Был ли Вудро Вильсон наивным американским идеалистом? Во многом он являлся воплощением либерализма девятнадцатого века с его безусловной верой в прогресс, с рациональным христианством, уверенным в реализации Божьей воли на земле. Этот человек из прошлого встретил неотвратимые бури двадцатого века, и в этом смысле его крушение было, вероятно, неминуемо. Романтические порывы столкнулись с действием идеологической махины, с одной стороны, и со свежеизобретенным оружием массового поражения – с другой.
Его главный внутриполитический противник – сенатор Генри Кэбот Лодж – не терпел идеализма, как он говаривал, «на голом месте». Лодж считал лидером президента Линкольна, потому что ему удалось – как немногим – заменить то, что есть, на то, что должно быть. Ради успеха в реформировании необходима самоотверженность, зрелая цельность, которой Вудро Вильсон восхищался, но, по мнению Лоджа, сам ею не обладал. Для успешного реформирования, писал Кейнс, необходимо идти в ногу со временем. А это сложно в условиях индустриальной и социальной революции, полного переворота в господствующих идеях. Это, к слову сказать, ощутили и советские реформаторы в полтора последних десятилетия XX века.
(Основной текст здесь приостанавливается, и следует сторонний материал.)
/-- The register fields that the end of a precondition may write. -/
def preconditionFields : List Field := [
  Reg.TELEM_BLK_OVF_OVF, Reg.XLAT_COLD_COUNT_BLOCKS, Reg.XLAT_HOT_COUNT_BLOCKS, Reg.XLAT_LIFTED_PAGES,
  Reg.XLAT_MOVES_ACTIVE, Reg.XLAT_MOVES_QUEUED, Reg.XLAT_POOL_STATUS_FREE, Reg.XLAT_RECLAIM_CNT]

theorem preconditionComplete_framed (sbn : Nat) (failed : BitVec 8) :
    EndsFramed preconditionParts preconditionFields (.preconditionComplete sbn failed) := fun s => by
  refine ⟨_, rfl, .ite (fun _ => .rfl) fun _ => ?_⟩
  have hend : Framed preconditionParts preconditionFields s
      (if failed = 0 then s.preconditioned sbn else s.precondFailed sbn failed) :=
    .ite (fun _ => Framed.rfl.via (preconditioned_within ..) (preconditioned_regs _ _ (by decide)) rfl)
      fun _ => Framed.rfl.quiet (precondFailed_within ..) rfl rfl
  exact hend.via (poolCounts_within _) (by apply poolCounts_regs <;> repeat constructor) rfl

/-- The parts that the filling of an open stripe may change. -/
def fillStripeParts : Nat := 0x2800000000000000000000228000200000000000000000000000000000000000022

theorem pick_fillStripeParts (s t : State) : State.pick fillStripeParts s t = { s with
    regs := t.regs, out := t.out, pages := t.pages,
    xlat := { s.xlat with blocks := t.xlat.blocks, opens := t.xlat.opens, seq := t.xlat.seq },
    telem := { s.telem with counts := t.telem.counts, bwRead := t.telem.bwRead } } := rfl

theorem poolFillTimeout_framed (course : Nat) (hot : Bool) :
    EndsFramed fillStripeParts [Reg.TELEM_BLK_OVF_OVF] (.poolFillTimeout course hot) := fun s => by
  refine ⟨_, rfl, ?_⟩
  split
  · exact .rfl
  next o _ =>
  exact .ite (fun _ => .rfl) fun _ => Framed.rfl.via (fillStripe_within ..) (fillStripe_regs _ _ _ _ (by decide)) rfl

/-- The parts that a checkpoint may change. -/
def checkpointParts : Nat := 0x2800000000000000000200000000000000000000000280000000000000000000022

theorem pick_checkpointParts (s t : State) : State.pick checkpointParts s t = { s with
    regs := t.regs, out := t.out,
    prot := { s.prot with roots := t.prot.roots, dirtyNodes := t.prot.dirtyNodes },
    xlat := { s.xlat with checkpoints := t.xlat.checkpoints },
    telem := { s.telem with counts := t.telem.counts, bwRead := t.telem.bwRead } } := rfl

/-- The block records of now, kept beside the newer of the two copies (R123). -/
def State.checkpointed (s : State) : State :=
  { s with xlat := { s.xlat with
    checkpoints := s.xlat.checkpoints.drop (s.xlat.checkpoints.length - 1) ++ [⟨s.checkpointNo, s.xlat.blocks⟩] } }

theorem exec_blockRecordCheckpoint (s : State) : exec .blockRecordCheckpoint s = done s
    (if !s.start.step6 || s.xlat.checkpoints.any (fun c => c.number == s.checkpointNo) then s
      else s.checkpointed.flushNodes) := rfl

theorem checkpointed_framed (l : List Field) (s : State) : Framed checkpointParts l s s.checkpointed :=
  Framed.rfl.set rfl rfl

theorem blockRecordCheckpoint_framed :
    EndsFramed checkpointParts [Reg.PROT_INTEG_DIRTY_LINES, Reg.TELEM_BLK_OVF_OVF] .blockRecordCheckpoint := fun s =>
  ⟨_, exec_blockRecordCheckpoint s, .ite (fun _ => .rfl) fun _ =>
    (checkpointed_framed _ s).via (flushNodes_within _) (flushNodes_regs _ (by decide)) rfl⟩

/-- The parts that a repeated precondition's request may change. -/
def againParts : Nat := 0x2800000000000000000400000000000000000000000000000000000000000000022

theorem pick_againParts (s t : State) : State.pick againParts s t = { s with
    regs := t.regs, out := t.out,
    xlat := { s.xlat with again := t.xlat.again },
    telem := { s.telem with counts := t.telem.counts, bwRead := t.telem.bwRead } } := rfl

theorem freeBlockReprecondition_framed (sbn : Nat) :
    EndsFramed againParts [Reg.TELEM_BLK_OVF_OVF] (.freeBlockReprecondition sbn) := fun _ =>
  ⟨_, rfl, .ite (fun _ => .rfl) fun _ => Framed.rfl.set rfl rfl⟩

theorem xlatMapIdxWrite_framed (v : Word) : EndsFramed endParts [
    Reg.TELEM_BLK_OVF_OVF, Reg.XLAT_MAP_HI_ENTRY_HI, Reg.XLAT_MAP_IDX_READY, Reg.XLAT_MAP_IDX_TRACT,
    Reg.XLAT_MAP_LO_ENTRY_LO] (.xlatMapIdxWrite v) := fun _ =>
  ⟨_, rfl, (((Framed.rfl.wr (by decide) rfl).wr (by decide) rfl).wr (by decide) rfl).via (setBit_within ..)
    (setBit_regs _ _ _ _ _ (by decide)) rfl⟩

theorem xlatSeqLoRead_framed :
    EndsFramed endParts [Reg.TELEM_BLK_OVF_OVF, Reg.XLAT_SEQ_HI_SEQ_HI] .xlatSeqLoRead := fun _ =>
  ⟨_, rfl, (Framed.rfl.wr (by decide) rfl).quiet (emit_within ..) rfl rfl⟩

theorem xlatCntClr_framed (v : Word) : EndsFramed clearParts [Reg.TELEM_BLK_OVF_OVF] (.xlatCntClr v) := fun _ =>
  ⟨_, rfl, .ite (fun _ => askClear_framed _) fun _ => .rfl⟩

/-! ### The merge buffer and persistence points -/

/-- The parts that a command which writes keep pages and counters may change. -/
def keepParts : Nat := 0x28000000000000000000000000000000000000000000000003ffff0000000000022

theorem pick_keepParts (s t : State) : State.pick keepParts s t = { s with
    regs := t.regs, out := t.out, keep := t.keep,
    telem := { s.telem with counts := t.telem.counts, bwRead := t.telem.bwRead } } := rfl

/-- The register fields that a write of the dirty budget may write. -/
def mergeCfgFields : List Field := [
  Reg.MERGE_CFG_BUDGET, Reg.MERGE_CFG_HOLDUP, Reg.MERGE_CFG_MIN_AGE, Reg.MERGE_CHAN_LIMIT_L, Reg.MERGE_GPF_DUR_MS,
  Reg.MERGE_PARTIAL_LINES, Reg.MERGE_SETTLING_LINES, Reg.MERGE_STATUS_CFG_REJECT, Reg.MERGE_STATUS_DIRTY,
  Reg.MERGE_STATUS_LIMIT, Reg.TELEM_BLK_OVF_OVF, Reg.XLAT_PINNED_LINES]

theorem mergeCfgWrite_framed (v : Word) : EndsFramed keepParts mergeCfgFields (.mergeCfgWrite v) := fun s => by
  refine ⟨_, rfl, ?_⟩
  extract_lets b h m same
  refine .ite (fun _ => ?take) fun _ => ?reject
  case take =>
    have hbudget : Framed keepParts mergeCfgFields s (s.setBudget b h) :=
      Framed.rfl.via (setBudget_within ..) (by apply setBudget_regs <;> repeat constructor) rfl
    exact ((hbudget.wr (by decide) rfl).quiet (keepWrite_within ..) rfl rfl).quiet (flash_within _) rfl rfl
  case reject => exact Framed.rfl.via (setBit_within ..) (setBit_regs _ _ _ _ _ (by decide)) rfl

/-- The parts that PERSIST AT may change. -/
def persistAtParts : Nat := 0x2800000000000000000000000000000000601000000000000000000000000000022

theorem pick_persistAtParts (s t : State) : State.pick persistAtParts s t = { s with
    regs := t.regs, out := t.out,
    merge := { s.merge with points := t.merge.points },
    mbox := { s.mbox with stored := t.mbox.stored, bg := t.mbox.bg },
    telem := { s.telem with counts := t.telem.counts, bwRead := t.telem.bwRead } } := rfl

theorem persistAt_framed (p : CmdPath) (stroke : Nat) :
    EndsFramed persistAtParts [Reg.MERGE_STATUS_POINTS, Reg.TELEM_BLK_OVF_OVF] (.persistAt p stroke) := fun _ =>
  ⟨_, rfl, command_framed _ _ _ _ (fun _ =>
    Framed.rfl.via (persistAt_within ..) (persistAt_regs _ _ _ (by decide)) rfl) (by decide)⟩

/-- The parts that the completion of a persistence point may change. -/
def pointParts : Nat := 0x280000200000000000000000000000000060f000000007fbcc00000000000000022

theorem pick_pointParts (s t : State) : State.pick pointParts s t = { s with
    regs := t.regs, out := t.out, events := t.events,
    chron := { s.chron with
      perm := t.chron.perm, ring := t.chron.ring, buffer := t.chron.buffer, nextSerial := t.chron.nextSerial,
      runs := t.chron.runs, dropped := t.chron.dropped },
    merge := { s.merge with
      points := t.merge.points, lastPoint := t.merge.lastPoint, pointDone := t.merge.pointDone,
      pointPinned := t.merge.pointPinned },
    mbox := { s.mbox with stored := t.mbox.stored, bg := t.mbox.bg },
    shelf := { s.shelf with pointReport := t.shelf.pointReport },
    telem := { s.telem with counts := t.telem.counts, bwRead := t.telem.bwRead } } := rfl

/-- The register fields that the completion of a persistence point may write. -/
def pointFields : List Field := [
  Reg.CHRON_DROP_CNT, Reg.CHRON_REPEAT_CNT, Reg.ERR_DIRTY_LOST_CNT, Reg.ERR_HEALTH_EVENT_DIRTY_LOST,
  Reg.MERGE_LOST_CNT, Reg.MERGE_POINT_LO_STROKE_LO, Reg.MERGE_STATUS_POINTS, Reg.TELEM_BLK_OVF_OVF]

theorem persistencePointComplete_framed (stroke : Nat) :
    EndsFramed pointParts pointFields (.persistencePointComplete stroke) := fun s => by
  refine ⟨_, rfl, ?_⟩
  split
  · exact .rfl
  · exact .ite (fun _ => Framed.rfl.via (endPoint_within ..) (by apply endPoint_regs <;> repeat constructor) rfl)
      fun _ => .rfl

theorem gpfPhase1_framed (port : Nat) : EndsFramed endParts [Reg.TELEM_BLK_OVF_OVF] (.gpfPhase1 port) := fun _ =>
  ⟨_, rfl, Framed.rfl.quiet (emit_within ..) rfl rfl⟩

/-- The parts that the start of a persistence point may change. -/
def joinPointParts : Nat := 0x2800000000000000000000000000000000001000000000000000000000000000022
И, разумеется, реформы Вильсона осуществлялись в условиях противостояния внешнего мира. Во многих случаях эмоциональные порывы президента сдерживали его друзья в Принстоне, а затем – его лучший советчик, полковник Хауз. Они, если так можно выразиться, спасали Вильсона от самого себя. Однако к 1919 году сдерживающие центры исчезли – ранее близкие друзья ушли сами или были удалены. Да и новая жена Эдит не была похожа на умершую Элен, мудрую и спокойную советчицу. Одной из ее особенностей была вражда к Хаузу независимому и проницательному помощнику Вильсона. Никто не стал подобием Хауза в Вашингтоне после 1919 года. И это – на психологическом уровне – решило судьбу Версальского договора (подписан 28 июня 1919 года), а с ним и президента Вудро Вильсона.
Самый большой провал президента Вильсона – это неудача в деле закрепления американских позиций после окончания Первой мировой войны. Первоначально Вильсон предполагал не идти ни на какие компромиссы. На борту пересекавшего океан «Джорджа Вашингтона» он говорил своим помощникам, что мир будет невыносимым, если последуют только компромиссы. Не прошло и двух месяцев, как президент позволил уверить себя, что мандатная система отличается от аннексии, и вопрос о всеобщем разоружении был отставлен. Последовали вопиющие уступки по вопросу о Шаньдуне и по польскому вопросу. Президент сдался по вопросу о Рейнской области и проблеме Саара. А важнейшие репарационные и финансовые статьи он просто проигнорировал. Итальянцы получили перевал Бреннер, а дальше уступкам уже не было числа. Кончилось тем, что Вильсон утверждал с полной серьезностью, что США примут мандат на Армению и даже на Константинополь. Дело было не только в личных качествах президента – дело было в том, что он, оставшись в одиночестве, не рассчитал своих сил.
Большинство представителей правящего класса Америки сплотилось вокруг концепции, которую лучше всего выразил не президент Вильсон, а сенатор Лодж. Дать Антанте (военно-политическому блоку Англии, Франции и России) решить германскую проблему на своих условиях, сделать Западную Европу ответственной за борьбу с Советской Россией, а Соединенным Штатам оставить возможности сконцентрироваться на собственной сфере влияния – Западном полушарии, и сохранить руки свободными для дальнейшей деятельности.
Сам Вильсон ощутил сложность задачи переустройства мира в соответствии с американскими идеями сразу же после начала Парижской мирной конференции. Партнеры отнюдь не разделяли его пафоса мироустройства. Ллойд Джордж с сарказмом писал, что президент видел себя мессией, задачей которого было спасти бедных европейцев от их стародавнего поклонения фальшивым и злым богам. Меж тем европейские политики смотрели на американского президента не как на носителя сверхъестественной мудрости, а как на распорядителя колоссальной мощью Соединенных Штатов. Вот этот критерий им был знаком, и они хотели разделить в завоеванном мире сферы влияния и наличные богатства. Стремясь, со своей стороны, окончательно искоренить изоляционизм в США и привязать страну к мировой политике, Вильсон после многих колебаний сделал решающие шаги в направлении европейцев. И это были шаги в сторону от «мира по-американски», Именно это и увидел Сенат США. Он не только продемонстрировал заскорузлость, в чем и обвинял его Вильсон, но и высказал резонные сомнения во всемогуществе США.